Just then his phone burbled again. He read the new message and then stretched back and stabbed in a reply.

“They’re waiting for me,” he said, standing up and pocketing the phone. “So, how far gone are you?”

“Oh, there’s bags of time to get used to it,” I said. “It’s not due till the beginning of October.”

“No, I mean, how far gone?”

“Only about five weeks. Did you really not notice anything? I probably haven’t been all that much fun to be with!”

He shrugged.

“Don’t worry, it doesn’t last long, the sick stage. I’ll be right as rain in a few weeks,” I said.

He hesitated, his hands on the back of his chair, then he jammed it in under the table. “Listen. How many ways do I have to say it? I don’t want a kid. You can’t spring this on me. I’m not prepared to have a kid. So you’ll just have to do what you have to do. Deal with it.”

“Deal with it? What are you saying?”

“I’m saying if you want to make a go of it with me, fine, I’ll make a go of it with you. But not with a kid. A kid was never in the plan, there’s no way we can afford it. If you get rid of it, fine. If you keep it, also fine, but you’re on your own.”

“You’re telling me to get rid of a healthy baby? To have an abortion?”

“I’m telling you I don’t want a kid. I’m not telling you what to do, it’s up to you. I’m not forcing you.”
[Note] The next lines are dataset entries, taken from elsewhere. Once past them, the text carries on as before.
-- ==== Sys2Proof/Machine/Mover.lean ====
section
/-!
DEFINITION. The meanings of the mover instructions (R112 to R115, R210, R272, R273), and of one atomic record (R211 to R214).
-/

namespace Sys2Proof.Machine

/-! Descriptor fields (R113) -/

def mdAddr (d : Bytes) : Nat := fieldN d 0 8
def mdStride (d : Bytes) : Nat := fieldN d 8 8
def mdLocker (d : Bytes) : Nat := lockerAddr (fieldN d 0x10 4)
def mdLocker2 (d : Bytes) : Nat := lockerAddr (fieldN d 0x14 4)
def mdBytes (d : Bytes) : Nat := fieldN d 0x18 4
def mdLines (d : Bytes) : Nat := fieldN d 0x1C 4
def mdLockerStride (d : Bytes) : Nat := fieldN d 0x20 4
def mdDest (d : Bytes) : Nat := fieldN d 0x24 1
def mdDestHitch (d : Bytes) : BitVec 5 := BitVec.ofNat 5 (fieldN d 0x25 1)
def mdSrcFmt (d : Bytes) : Option Fmt := if fieldN d 0x26 1 ≤ 4 then Fmt.ofCode (fieldN d 0x26 1) else none
def mdDstFmt (d : Bytes) : Option Fmt := if fieldN d 0x27 1 ≤ 4 then Fmt.ofCode (fieldN d 0x27 1) else none
def mdRows (d : Bytes) : Nat := fieldN d 0x2C 4
def mdCols (d : Bytes) : Nat := fieldN d 0x30 4

/-- LINE_BYTES, LINES and LOCKER_STRIDE are in range. -/
def mdLengths (d : Bytes) : Bool :=
  decide (mdBytes d % 256 = 0) && decide (256 ≤ mdBytes d) && decide (mdBytes d ≤ 1048576) && decide (1 ≤ mdLines d) &&
    decide (mdLines d ≤ 65536) && decide (mdLockerStride d % 256 = 0)

/-- Address of line `l` in memory, in 64 bits. -/
def mdLine (d : Bytes) (l : Nat) : Nat := (mdAddr d + l * mdStride d) % 2 ^ 64
def mdLockerLine (d : Bytes) (base l : Nat) : Nat := base + l * mdLockerStride d

/-- Ranges of the lines in memory and in the locker. -/
def mdMemRanges (d : Bytes) : List (Nat × Nat) := (List.range (mdLines d)).map (fun l => (mdLine d l, mdBytes d))
def mdLockerRanges (d : Bytes) (base : Nat) : List (Nat × Nat) := (List.range (mdLines d)).map (fun l => (mdLockerLine d base l, mdBytes d))

/-- Whether every line lies within the locker (R461). -/
def mdInLocker (d : Bytes) (base : Nat) : Bool := decide (mdLockerLine d base (mdLines d - 1) + mdBytes d ≤ lockerBytes)

/-! Faults of a mover instruction (R115) -/

/-- Why a mover instruction moves nothing. -/
inductive MoveBad where
  | encoding | range
  deriving DecidableEq, Repr

/-- The partition of a Bight's RUN, by number and contents. -/
def Sys.moverPart (s : Sys) (b : Nat) : Option Partition := (s.runPart b).map (fun p => s.part p)

/-- Sets ADDR_FAULT with its record: 0 mover, 1 atomic. -/
def Sys.addrFault (s : Sys) (b seq atomic : Nat) : Sys :=
  let slack := s.holds b seq
  let s := s.onArch b seq (fun a => a.orFairlead fsAddrFault)
  s.logRec { domain := domArith (b / 8), unit := fnStrand (b / 8), part := (s.runPart b).getD partNone, location := locNone, event := 0x0501,
             arg0 := b, arg1 := atomic, slack := slack }

/-- Moves nothing and says why; a poisoned descriptor is a read of poison (R115, R432). -/
def Sys.moveBad (s : Sys) (b : Nat) (cap : Cap) (e : MoveBad) : Sys :=
  match e with
  | .encoding => s.onArch b cap.seq (fun a => a.orFairlead fsBadEncoding)
  | .range => s.addrFault b cap.seq 0
def Sys.movePoisonedDesc (s : Sys) (b : Nat) (cap : Cap) : Sys :=
  (s.onArch b cap.seq (fun a => a.orFairlead stPoison)).saw b cap.descMark

/-- Poison of bytes that were moved: POISON of the unit, and a read of poison by the RUN (R115, R251, R432, R434, R435, R449). -/
def Sys.movedPoison (s : Sys) (b seq : Nat) (m : Mark) : Sys :=
  if m.isBad then (s.onArch b seq (fun a => a.orFairlead stPoison)).saw b m else s

/-! Data -/

/-- Lines of memory as an instruction sees them. -/
def Sys.memLines (s : Sys) (b seq p : Nat) (d : Bytes) : List Blob := (List.range (mdLines d)).map (fun l => s.readSeen b seq p (mdLine d l) (mdBytes d))
/-- Lines of the locker. -/
def BightArch.lockerLines (a : BightArch) (d : Bytes) (base : Nat) : List Blob :=
  (List.range (mdLines d)).map (fun l => a.locker.blob (mdLockerLine d base l) (mdBytes d))
/-- Writes lines into the locker. -/
def BightArch.putLines (a : BightArch) (d : Bytes) (base : Nat) (bs : List Blob) : BightArch :=
  { a with locker := (bs.zipIdx).foldl (fun m e => m.putBlob (mdLockerLine d base e.2) e.1) a.locker }
def worstOf (bs : List Blob) : Mark := bs.foldl (fun w b => w.worse b.worst) .clean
He left before I could say any more. A few moments after he had gone, the waitress padded forward to remove our breakfast dishes. “Take your time,” she said to me. “No rush.” I did take my time. For several minutes I stared out the window. The waitress returned and began wiping the sideboard. I closed my eyes, and when I opened them again it was like arriving back in the room after an absence to find it bigger, or at least empty of something it had contained before. The yellow electric globe lights on the walls shone with an old, dusty warmth. The sun was rising higher, burning slightly above the horizon and casting streaks of silver light across the garden and in over the windowsill. The waitress set to work with a vacuum cleaner. I fancied she started at the farthest corner of the room from me so as to disturb me least; that was sweet of her. She smiled as she finished up and left, trailing the vacuum behind her on squeaky castors. Then a different waitress came with trays of glasses and cutlery wrapped in paper napkins and began to set tables for lunch.